DATA FOR PROCESSING:
####################
/-- A core's turn whose action is a read or a write of CSR 0x7C0 completes in every state, for every core: a read returns
some value, a write keeps bit 18 of its value, and nothing else changes, no thread, no other core (10_state.md R38, R50;
93_implementation_defined.md U20). That a read returns a free value and that a write keeps nothing but bit 18 is the
model's (log 4), the record of reads too (log 20). -/
def Obligations.GatherCsrAccessesComplete : Prop :=
  (∀ (s : State) (t : ThreadId) (rest : List TriscAction), (s.trisc t).program = .access (.csrRead 0x7C0) :: rest →
    ∃ (s' : State) (v : Word), coreStep (.trisc t) s = .next s' ∧ (s'.trisc t).program = rest ∧
      s'.port (.trisc t) = { s.port (.trisc t) with reads := (s.port (.trisc t)).reads ++ [v] } ∧
      portFrame (.trisc t) s s') ∧
  (∀ (s : State) (t : ThreadId) (v : Word) (rest : List TriscAction),
    (s.trisc t).program = .access (.csrWrite 0x7C0 v) :: rest →
    ∃ s' : State, coreStep (.trisc t) s = .next s' ∧ (s'.trisc t).program = rest ∧
      s'.port (.trisc t) = { s.port (.trisc t) with gathering := v.getLsbD 18 } ∧
      s'.draws = s.draws ∧ portFrame (.trisc t) s s') ∧
  (∀ (s : State) (rest : List BriscAction), s.brisc.program = .access (.csrRead 0x7C0) :: rest →
    ∃ (s' : State) (v : Word), coreStep .brisc s = .next s' ∧ s'.brisc.program = rest ∧
      s'.port .brisc = { s.port .brisc with reads := (s.port .brisc).reads ++ [v] } ∧ portFrame .brisc s s') ∧
  (∀ (s : State) (v : Word) (rest : List BriscAction), s.brisc.program = .access (.csrWrite 0x7C0 v) :: rest →
    ∃ s' : State, coreStep .brisc s = .next s' ∧ s'.brisc.program = rest ∧
      s'.port .brisc = { s.port .brisc with gathering := v.getLsbD 18 } ∧ s'.draws = s.draws ∧ portFrame .brisc s s')

/-- Whoever takes its turn, cores that still act among them, what thread t will deliver is settled: while no store to its
MopCfg and no push of BRISC's to it is to come, every step keeps both that and the words `Out[t]` will hold, with MaskHi,
buffer and recording, once TRISC_t has pushed all it has still to push and all has gone through both functional models
(42_passthrough_and_composition.md R196 and, where no store to MopCfg is to come, R202, which is the spec's inference). -/
def Obligations.TurnsKeepWhatAThreadWillDeliver : Prop :=
  ∀ (s s' : State) (t : ThreadId), s.undisturbed t = true → step s = .next s' →
    s'.undisturbed t = true ∧ s'.outcome t = s.outcome t
end

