@[simp] theorem ThreadState.startExpansion_fifo (ws : List Word) : (th.startExpansion ws).fifo = th.fifo := rfl
@[simp] theorem ThreadState.startExpansion_mopCfg (ws : List Word) : (th.startExpansion ws).mopCfg = th.mopCfg := rfl
@[simp] theorem ThreadState.startExpansion_maskHi (ws : List Word) : (th.startExpansion ws).maskHi = th.maskHi := rfl
@[simp] theorem ThreadState.startExpansion_mopPending (ws : List Word) : (th.startExpansion ws).mopPending = ws := rfl
@[simp] theorem ThreadState.startExpansion_mopBusy (ws : List Word) : (th.startExpansion ws).mopBusy = !ws.isEmpty := rfl
@[simp] theorem ThreadState.startExpansion_postMop (ws : List Word) : (th.startExpansion ws).postMop = th.postMop := rfl
@[simp] theorem ThreadState.startExpansion_replayBuf (ws : List Word) : (th.startExpansion ws).replayBuf = th.replayBuf := rfl
@[simp] theorem ThreadState.startExpansion_recording (ws : List Word) : (th.startExpansion ws).recording = th.recording := rfl
@[simp] theorem ThreadState.startExpansion_playPending (ws : List Word) : (th.startExpansion ws).playPending = th.playPending := rfl
@[simp] theorem ThreadState.startExpansion_replayBusy (ws : List Word) : (th.startExpansion ws).replayBusy = th.replayBusy := rfl
@[simp] theorem ThreadState.startExpansion_out (ws : List Word) : (th.startExpansion ws).out = th.out := rfl
@[simp] theorem ThreadState.startExpansion_cfgWritten (ws : List Word) : (th.startExpansion ws).cfgWritten = th.cfgWritten := rfl
@[simp] theorem ThreadState.startExpansion_slotWritten (ws : List Word) : (th.startExpansion ws).slotWritten = th.slotWritten := rfl

@[simp] theorem ThreadState.startRecording_fifo (b : Fin 32) (n : Nat) (e : Bool) : (th.startRecording b n e).fifo = th.fifo := rfl
@[simp] theorem ThreadState.startRecording_mopCfg (b : Fin 32) (n : Nat) (e : Bool) : (th.startRecording b n e).mopCfg = th.mopCfg := rfl
@[simp] theorem ThreadState.startRecording_maskHi (b : Fin 32) (n : Nat) (e : Bool) : (th.startRecording b n e).maskHi = th.maskHi := rfl
@[simp] theorem ThreadState.startRecording_mopPending (b : Fin 32) (n : Nat) (e : Bool) : (th.startRecording b n e).mopPending = th.mopPending := rfl
@[simp] theorem ThreadState.startRecording_mopBusy (b : Fin 32) (n : Nat) (e : Bool) : (th.startRecording b n e).mopBusy = th.mopBusy := rfl
@[simp] theorem ThreadState.startRecording_postMop (b : Fin 32) (n : Nat) (e : Bool) : (th.startRecording b n e).postMop = th.postMop := rfl
@[simp] theorem ThreadState.startRecording_replayBuf (b : Fin 32) (n : Nat) (e : Bool) : (th.startRecording b n e).replayBuf = th.replayBuf := rfl
@[simp] theorem ThreadState.startRecording_recording (b : Fin 32) (n : Nat) (e : Bool) : (th.startRecording b n e).recording = some { base := b, i := 0, n := n, exec := e } := rfl
@[simp] theorem ThreadState.startRecording_playPending (b : Fin 32) (n : Nat) (e : Bool) : (th.startRecording b n e).playPending = th.playPending := rfl
@[simp] theorem ThreadState.startRecording_replayBusy (b : Fin 32) (n : Nat) (e : Bool) : (th.startRecording b n e).replayBusy = th.replayBusy := rfl
@[simp] theorem ThreadState.startRecording_out (b : Fin 32) (n : Nat) (e : Bool) : (th.startRecording b n e).out = th.out := rfl
@[simp] theorem ThreadState.startRecording_cfgWritten (b : Fin 32) (n : Nat) (e : Bool) : (th.startRecording b n e).cfgWritten = th.cfgWritten := rfl
@[simp] theorem ThreadState.startRecording_slotWritten (b : Fin 32) (n : Nat) (e : Bool) : (th.startRecording b n e).slotWritten = th.slotWritten := rfl

@[simp] theorem ThreadState.capture_fifo (r : Recording) (w : Word) : (th.capture r w).fifo = th.fifo := rfl
@[simp] theorem ThreadState.capture_mopCfg (r : Recording) (w : Word) : (th.capture r w).mopCfg = th.mopCfg := rfl
@[simp] theorem ThreadState.capture_maskHi (r : Recording) (w : Word) : (th.capture r w).maskHi = th.maskHi := rfl
@[simp] theorem ThreadState.capture_mopPending (r : Recording) (w : Word) : (th.capture r w).mopPending = th.mopPending := rfl
@[simp] theorem ThreadState.capture_mopBusy (r : Recording) (w : Word) : (th.capture r w).mopBusy = th.mopBusy := rfl
@[simp] theorem ThreadState.capture_postMop (r : Recording) (w : Word) : (th.capture r w).postMop = th.postMop := rfl
@[simp] theorem ThreadState.capture_replayBuf (r : Recording) (w : Word) : (th.capture r w).replayBuf = th.replayBuf.set (replaySlot r.base r.i) w := rfl
@[simp] theorem ThreadState.capture_recording (r : Recording) (w : Word) : (th.capture r w).recording = r.advance := rfl
@[simp] theorem ThreadState.capture_playPending (r : Recording) (w : Word) : (th.capture r w).playPending = th.playPending := rfl
@[simp] theorem ThreadState.capture_replayBusy (r : Recording) (w : Word) : (th.capture r w).replayBusy = th.replayBusy := rfl
@[simp] theorem ThreadState.capture_out (r : Recording) (w : Word) : (th.capture r w).out = th.out := rfl
@[simp] theorem ThreadState.capture_cfgWritten (r : Recording) (w : Word) : (th.capture r w).cfgWritten = th.cfgWritten := rfl
@[simp] theorem ThreadState.capture_slotWritten (r : Recording) (w : Word) : (th.capture r w).slotWritten = th.slotWritten.set (replaySlot r.base r.i) true := rfl

@[simp] theorem ThreadState.startPlayback_fifo (b : Fin 32) (n : Nat) : (th.startPlayback b n).fifo = th.fifo := rfl
@[simp] theorem ThreadState.startPlayback_mopCfg (b : Fin 32) (n : Nat) : (th.startPlayback b n).mopCfg = th.mopCfg := rfl
@[simp] theorem ThreadState.startPlayback_maskHi (b : Fin 32) (n : Nat) : (th.startPlayback b n).maskHi = th.maskHi := rfl
@[simp] theorem ThreadState.startPlayback_mopPending (b : Fin 32) (n : Nat) : (th.startPlayback b n).mopPending = th.mopPending := rfl
@[simp] theorem ThreadState.startPlayback_mopBusy (b : Fin 32) (n : Nat) : (th.startPlayback b n).mopBusy = th.mopBusy := rfl
@[simp] theorem ThreadState.startPlayback_postMop (b : Fin 32) (n : Nat) : (th.startPlayback b n).postMop = th.postMop := rfl
@[simp] theorem ThreadState.startPlayback_replayBuf (b : Fin 32) (n : Nat) : (th.startPlayback b n).replayBuf = th.replayBuf := rfl
@[simp] theorem ThreadState.startPlayback_recording (b : Fin 32) (n : Nat) : (th.startPlayback b n).recording = th.recording := rfl
@[simp] theorem ThreadState.startPlayback_playPending (b : Fin 32) (n : Nat) : (th.startPlayback b n).playPending = playbackWords th.replayBuf b n := rfl
@[simp] theorem ThreadState.startPlayback_replayBusy (b : Fin 32) (n : Nat) : (th.startPlayback b n).replayBusy = !(playbackWords th.replayBuf b n).isEmpty := rfl
@[simp] theorem ThreadState.startPlayback_out (b : Fin 32) (n : Nat) : (th.startPlayback b n).out = th.out := rfl
@[simp] theorem ThreadState.startPlayback_cfgWritten (b : Fin 32) (n : Nat) : (th.startPlayback b n).cfgWritten = th.cfgWritten := rfl
@[simp] theorem ThreadState.startPlayback_slotWritten (b : Fin 32) (n : Nat) : (th.startPlayback b n).slotWritten = th.slotWritten := rfl
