/-- Settles O28: the same for the other unit's queue. -/
theorem replayTurnRunsTheDecodedInstruction : Obligations.ReplayTurnRunsTheDecodedInstruction := by
  intro s t turns w rest hturn hpending hinput
  refine ⟨_, (step_of_schedule hturn).trans (replayStep_take (by simpa using hpending) (by simpa using hinput)), ?_⟩
  refine ⟨rfl, by simp, ?_, fun t' hne => by simp [hne], fun t' => by simp, by simp, by simp, by simp⟩
  simp [ThreadState.setPostMop]

/-- Settles O29: the placed word is the FIFO's head, and the turn is its unit's. -/
theorem placedWordRunsNext : Obligations.PlacedWordRunsNext := by
  intro s w
  have hword : BitVec.ofNat 32 w.toNat = w := BitVec.ofNat_toNat 32 w |>.trans (BitVec.setWidth_eq w)
  have hturn : (placeFetchWord s w).schedule = .expander ⟨.t0, .mopExpander⟩ :: s.schedule := rfl
  have htake := mopStep_take (s := { placeFetchWord s w with schedule := s.schedule }) (t := .t0) (w := w)
    (rest := (s.thread .t0).fifo.drop 1) rfl rfl
  rw [State.withFetchWord, hword]
  exact ⟨_, (step_of_schedule hturn).trans htake, rfl, rfl, rfl, rfl⟩

/-- Settles O30: the turn is the expansion's emission. -/
theorem mopTurnEmitsOnePendingWord : Obligations.MopTurnEmitsOnePendingWord := by
  intro s t w rest hpending
  refine ⟨_, mopStep_emit hpending, ?_, unitFrame_setThread s t _⟩
  rw [State.thread_setThread_same, ThreadState.emitMop_cons _ _ _ hpending, not_isEmpty_eq_decide_ne_nil]

/-- Settles O31: the turn is the delivery of the playback's first word, which its opcode allows or forbids. -/
theorem replayTurnDeliversOnePendingWord : Obligations.ReplayTurnDeliversOnePendingWord := by
  intro s t w rest hpending
  refine ⟨fun hop => ?_, fun hop => ?_⟩
  · have hclean := (isExpanderOpcode_eq_false_iff w).2 hop
    refine ⟨_, (replayStep_emit hpending).trans (deliver_of_clean hclean), ?_, ?_⟩
    · simp [ThreadState.popPlayback, ThreadState.appendOut, not_isEmpty_eq_decide_ne_nil]
    · rw [State.setThread_setThread]
      exact unitFrame_setThread s t _
  · exact (replayStep_emit hpending).trans (deliver_refused ((isExpanderOpcode_iff w).2 hop))

/-- Settles O32: nothing pending and nothing to take, no action, or an action that waits. -/
theorem idleTurnsChangeNothing : Obligations.IdleTurnsChangeNothing := by
  refine ⟨fun s t hpending hfifo => ?_, fun s t hpending hinput => ?_, fun s t hprogram => ?_, fun s hprogram => ?_,
    fun s c e hheld => ?_⟩
  · simp [agentStep, expanderStep, mopStep, hpending, hfifo]
  · simp [agentStep, expanderStep, replayStep, hpending, hinput]
  · exact coreStep_of_attempt_none (by simp [attempt, hprogram])
  · exact coreStep_of_attempt_none (by simp [attempt, hprogram])
  · exact coreStep_of_attempt_error (attempt_of_holdOf hheld)

end Sys2Proof.Machine
end

section
/-! The cores' turns: pushes, stores, loads, `mop_sync` and the CSRs (spec/20_memory.md R50 to R60, spec/10_state.md
R23, R33 to R39). -/

namespace Sys2Proof.Machine

open Sys2Proof.Safety

/-! The accessors these turns go through. -/

@[simp] theorem State.port_setPort_ne (s : State) (c c' : CoreId) (p : CorePort) (h : c' ≠ c) :
    (s.setPort c p).port c' = s.port c' := by
  cases c with
  | brisc =>
    cases c' with
    | brisc => exact absurd rfl h
    | trisc t' => cases t' <;> rfl
  | trisc t =>
    cases c' with
    | brisc => exact congrArg BriscState.port (State.setTrisc_brisc s t _)
    | trisc t' =>
      have ht : t' ≠ t := fun e => h (congrArg CoreId.trisc e)
      exact congrArg TriscState.port (State.trisc_setTrisc_ne s t t' _ ht)

@[simp] theorem State.setBriscProgram_port (s : State) (p : List BriscAction) (c : CoreId) :
    (s.setBriscProgram p).port c = s.port c := by
  cases c with
  | brisc => rfl
  | trisc t => cases t <;> rfl

@[simp] theorem State.setBriscProgram_draws (s : State) (p : List BriscAction) :
    (s.setBriscProgram p).draws = s.draws := rfl

@[simp] theorem State.countDraw_trisc (s : State) (t : ThreadId) : s.countDraw.trisc t = s.trisc t := by
  cases t <;> rfl

/-! Frames. -/

/-- That BRISC moves past an action and a thread changes is within BRISC's frame. -/
theorem coreFrame_setBriscProgram_setThread (s : State) (u : ThreadId) (rest : List BriscAction) (th : ThreadState) :
    coreFrame .brisc s ((s.setBriscProgram rest).setThread u th) :=
  ⟨fun c => by simp, fun t _ => by simp, fun h => absurd rfl h, by simp [sameControl, State.setBriscProgram]⟩

/-- That a TRISC moves past an action is within its frame. -/
theorem coreFrame_setTriscProgram (s : State) (t : ThreadId) (rest : List TriscAction) :
    coreFrame (.trisc t) s (s.setTriscProgram t rest) := by
  have hframe := coreFrame_setTriscProgram_setThread s t t rest ((s.setTriscProgram t rest).thread t)
  rwa [State.setThread_thread] at hframe

/-- That a TRISC moves past an action and its port changes is within the frame of a CSR access. -/
theorem portFrame_trisc (s : State) (t : ThreadId) (rest : List TriscAction) (p : CorePort) :
    portFrame (.trisc t) s ((s.setTriscProgram t rest).setPort (.trisc t) p) := by
  refine ⟨fun _ => by simp, fun c hc => by simp [hc], fun t' hne => ?_, fun _ => by simp, by simp, by simp, by simp⟩
  have ht : t' ≠ t := fun e => hne (congrArg CoreId.trisc e.symm)
  simp [ht]

/-- The same of BRISC. -/
theorem portFrame_brisc (s : State) (rest : List BriscAction) (p : CorePort) :
    portFrame .brisc s ((s.setBriscProgram rest).setPort .brisc p) :=
  ⟨fun _ => by simp, fun c hc => by simp [hc], fun t' _ => by simp, fun h => absurd rfl h, rfl, rfl, rfl⟩

/-- Counting a drawn value is within the frame of a CSR access. -/
theorem portFrame_countDraw {c : CoreId} {s s' : State} (h : portFrame c s s') : portFrame c s s'.countDraw := by
  obtain ⟨hthreads, hports, htriscs, hbrisc, hcontrol⟩ := h
  exact ⟨fun t => by simp [hthreads], fun c' hc => by simp [hports c' hc], fun t hc => by simp [htriscs t hc], hbrisc,
    hcontrol⟩

/-! A core's turn. -/

theorem coreStep_brisc_of_performBrisc {a : BriscAction} {rest : List BriscAction} {s : State} {r : Result}
    (hp : s.brisc.program = a :: rest) (hr : performBrisc a (s.setBriscProgram rest) = .ok r) :
    coreStep .brisc s = r := by
  simp only [coreStep, attempt, hp, hr]

/-- A TRISC whose next action must wait does nothing at its turn, and says why. -/
theorem trisc_held {t : ThreadId} {a : TriscAction} {rest : List TriscAction} {s : State} {e : Hold}
    (hp : (s.trisc t).program = a :: rest) (hr : performTrisc t a (s.setTriscProgram t rest) = .error e) :
    coreStep (.trisc t) s = .next s ∧ holdOf (.trisc t) s = some e := by
  have hattempt : attempt (.trisc t) s = some (.error e) := by simp only [attempt, hp, hr]
  exact ⟨coreStep_of_attempt_error hattempt, holdOf_of_attempt_error hattempt⟩

theorem writeMopCfg_busy {t : ThreadId} {i : Fin 9} {v : Word} {s : State} (h : (s.thread t).mopBusy = true) :
    writeMopCfg t i v s = .fault .mopCfgWriteDuringExpansion := if_pos h

theorem writeMopCfg_free {t : ThreadId} {i : Fin 9} {v : Word} {s : State} (h : (s.thread t).mopBusy = false) :
    writeMopCfg t i v s = .next (s.setThread t ((s.thread t).setMopCfg i v)) := writeMopCfg_next.2 ⟨h, rfl⟩

theorem mopIdle_iff (th : ThreadState) : mopIdle th = true ↔ th.mopBusy = false ∧ th.fifo = [] := by
  simp [mopIdle]

/-! Stores and loads by their address. -/

theorem wordShape_iff {addr : Word} {width : Nat} : wordShape addr width = true ↔ width = 4 ∧ addr.toNat % 4 = 0 :=
  decide_eq_true_iff

theorem performAccess_storeWindow {addr : Word} (hw : inMopCfgWindow addr = true) (c : CoreId) (width : Nat) (v : Word)
    (s : State) : performAccess c (.store addr width v) s = .ok (storeMopCfgWindow c addr width v s) := by
  simp only [performAccess, performStore, hw, if_true]

theorem performAccess_storeTriscOutside {addr : Word} (hw : inMopCfgWindow addr = false) (t : ThreadId) (width : Nat)
    (v : Word) (s : State) :
    performAccess (.trisc t) (.store addr width v) s = storeTriscOutside t addr width s := by
  simp [performAccess, performStore, hw]

theorem performAccess_storeBriscOutside {addr : Word} (hw : inMopCfgWindow addr = false) (width : Nat) (v : Word)
    (s : State) : performAccess .brisc (.store addr width v) s = .ok (storeBriscOutside addr width v s) := by
  simp [performAccess, performStore, hw]

theorem not_inMopCfgWindow {addr : Word} (h : addr.toNat < 0xFFB80000 ∨ 0xFFB80023 < addr.toNat) :
    inMopCfgWindow addr = false := by
  rw [← Bool.not_eq_true, inMopCfgWindow_iff]
  omega

/-- BRISC's store at an address that reaches a register: shape, then window, then the write (R54, R56). -/
theorem performAccess_briscStore_target {addr : Word} {t : ThreadId} {i : Fin 9}
    (htarget : briscMopCfgTarget addr = some (t, i)) (width : Nat) (v : Word) (s : State) :
    performAccess .brisc (.store addr width v) s =
      if ¬ (width = 4 ∧ addr.toNat % 4 = 0) then .ok (.refused .mopCfgAccessShape)
      else if 0xFFB80000 ≤ addr.toNat ∧ addr.toNat ≤ 0xFFB80023 then .ok (.refused .briscMopCfgWindow)
      else .ok (writeMopCfg t i v s) := by
  simp only [← wordShape_iff, ← inMopCfgWindow_iff]
  cases hw : inMopCfgWindow addr <;> cases hs : wordShape addr width
  · simp [performAccess_storeBriscOutside hw, storeBriscOutside, htarget, hs]
  · simp [performAccess_storeBriscOutside hw, storeBriscOutside, htarget, hs]
  · simp [performAccess_storeWindow hw, storeMopCfgWindow, hs]
  · simp [performAccess_storeWindow hw, storeMopCfgWindow, hs]

theorem briscMopCfgAddr_of_target {addr : Word} {t : ThreadId} {i : Fin 9}
    (htarget : briscMopCfgTarget addr = some (t, i)) : Config.briscMopCfgAddr t i = addr := by
  simpa using List.find?_some htarget

theorem mem_briscTargets (t : ThreadId) (i : Fin 9) : (t, i) ∈ briscTargets := by
  cases t <;> simp [briscTargets]

/-! CSR 0xBC0 (spec/10_state.md R35 to R37). -/

theorem qstatus_getLsbD_0 (s : State) (t : ThreadId) : (qstatus s t).getLsbD 0 = replayBusySeen s t := by
  simp [qstatus, fieldAt_getElem]

theorem qstatus_getLsbD_1 (s : State) (t : ThreadId) : (qstatus s t).getLsbD 1 = (s.thread t).mopBusy := by
  simp [qstatus, fieldAt_getElem]

theorem qstatus_getLsbD_13 (s : State) (t : ThreadId) : (qstatus s t).getLsbD 13 = anyReplayBusy s := by
  simp [qstatus, fieldAt_getElem]

theorem qstatus_getLsbD_14 (s : State) (t : ThreadId) : (qstatus s t).getLsbD 14 = anyMopBusy s := by
  simp [qstatus, fieldAt_getElem]

theorem replayBusySeen_of_not_recording {s : State} {t : ThreadId} (h : (s.thread t).recording = none) :
    replayBusySeen s t = (s.thread t).replayBusy := by
  simp [replayBusySeen, h]

theorem anyMopBusy_eq (s : State) :
    anyMopBusy s = ((s.thread .t0).mopBusy || (s.thread .t1).mopBusy || (s.thread .t2).mopBusy) := rfl

theorem performCsrRead_qstatus (t : ThreadId) (s : State) :
    performCsrRead (.trisc t) 0xBC0 s = .next (returnRead (.trisc t) (qstatus s t) s).countDraw := by
  simp [performCsrRead, Config.qstatusCsr]

/-! CSR 0x7C0 (spec/10_state.md R38). -/

theorem performCsrRead_gather (c : CoreId) (s : State) :
    performCsrRead c 0x7C0 s = .next (returnRead c (Config.gatherCsrValue s.draws) s).countDraw := by
  simp [performCsrRead, Config.qstatusCsr, Config.gatherCsr]

theorem performCsrWrite_gather (c : CoreId) (v : Word) (s : State) :
    performCsrWrite c 0x7C0 v s = .next (s.setPort c { s.port c with gathering := v.getLsbD 18 }) := by
  simp [performCsrWrite, Config.gatherCsr, Config.gatherBit]

/-! The statements. -/

/-- Settles O33: the action is `pushWord`, which looks at the FIFO's length. -/
theorem pushEntersOwnFifoOrIsHeld : Obligations.PushEntersOwnFifoOrIsHeld := by
  refine fun s t w rest hp => ⟨fun hlength => ?_, fun hlength => ?_⟩
  · have hpush : performTrisc t (.push w) (s.setTriscProgram t rest) =
        .ok (.next ((s.setTriscProgram t rest).setThread t ((s.thread t).pushFifo w))) :=
      pushWord_ok.2 ⟨by simpa [Config.fifoDepth] using hlength, by simp⟩
    refine ⟨_, coreStep_trisc_of_performTrisc hp hpush, State.thread_setThread_same _ _ _,
      fun t' hne => by simp [hne], by simp, coreFrame_setTriscProgram_setThread s t t rest _⟩
  · refine trisc_held hp (if_neg ?_)
    simpa [Config.fifoDepth] using hlength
####################
EXERCISE DESCRIPTION: Within the listing above, the range opens at the line with "w).mopBusy = th.mopBusy := rfl" and closes at the line with "th.replayBuf b n := rfl". Reproduce exactly the lines of that range, including both ends.

EXPECTED ANSWER:
@[simp] theorem ThreadState.capture_mopBusy (r : Recording) (w : Word) : (th.capture r w).mopBusy = th.mopBusy := rfl
@[simp] theorem ThreadState.capture_postMop (r : Recording) (w : Word) : (th.capture r w).postMop = th.postMop := rfl
@[simp] theorem ThreadState.capture_replayBuf (r : Recording) (w : Word) : (th.capture r w).replayBuf = th.replayBuf.set (replaySlot r.base r.i) w := rfl
@[simp] theorem ThreadState.capture_recording (r : Recording) (w : Word) : (th.capture r w).recording = r.advance := rfl
@[simp] theorem ThreadState.capture_playPending (r : Recording) (w : Word) : (th.capture r w).playPending = th.playPending := rfl
@[simp] theorem ThreadState.capture_replayBusy (r : Recording) (w : Word) : (th.capture r w).replayBusy = th.replayBusy := rfl
@[simp] theorem ThreadState.capture_out (r : Recording) (w : Word) : (th.capture r w).out = th.out := rfl
@[simp] theorem ThreadState.capture_cfgWritten (r : Recording) (w : Word) : (th.capture r w).cfgWritten = th.cfgWritten := rfl
@[simp] theorem ThreadState.capture_slotWritten (r : Recording) (w : Word) : (th.capture r w).slotWritten = th.slotWritten.set (replaySlot r.base r.i) true := rfl

@[simp] theorem ThreadState.startPlayback_fifo (b : Fin 32) (n : Nat) : (th.startPlayback b n).fifo = th.fifo := rfl
@[simp] theorem ThreadState.startPlayback_mopCfg (b : Fin 32) (n : Nat) : (th.startPlayback b n).mopCfg = th.mopCfg := rfl
@[simp] theorem ThreadState.startPlayback_maskHi (b : Fin 32) (n : Nat) : (th.startPlayback b n).maskHi = th.maskHi := rfl
@[simp] theorem ThreadState.startPlayback_mopPending (b : Fin 32) (n : Nat) : (th.startPlayback b n).mopPending = th.mopPending := rfl
@[simp] theorem ThreadState.startPlayback_mopBusy (b : Fin 32) (n : Nat) : (th.startPlayback b n).mopBusy = th.mopBusy := rfl
@[simp] theorem ThreadState.startPlayback_postMop (b : Fin 32) (n : Nat) : (th.startPlayback b n).postMop = th.postMop := rfl
@[simp] theorem ThreadState.startPlayback_replayBuf (b : Fin 32) (n : Nat) : (th.startPlayback b n).replayBuf = th.replayBuf := rfl
@[simp] theorem ThreadState.startPlayback_recording (b : Fin 32) (n : Nat) : (th.startPlayback b n).recording = th.recording := rfl
@[simp] theorem ThreadState.startPlayback_playPending (b : Fin 32) (n : Nat) : (th.startPlayback b n).playPending = playbackWords th.replayBuf b n := rfl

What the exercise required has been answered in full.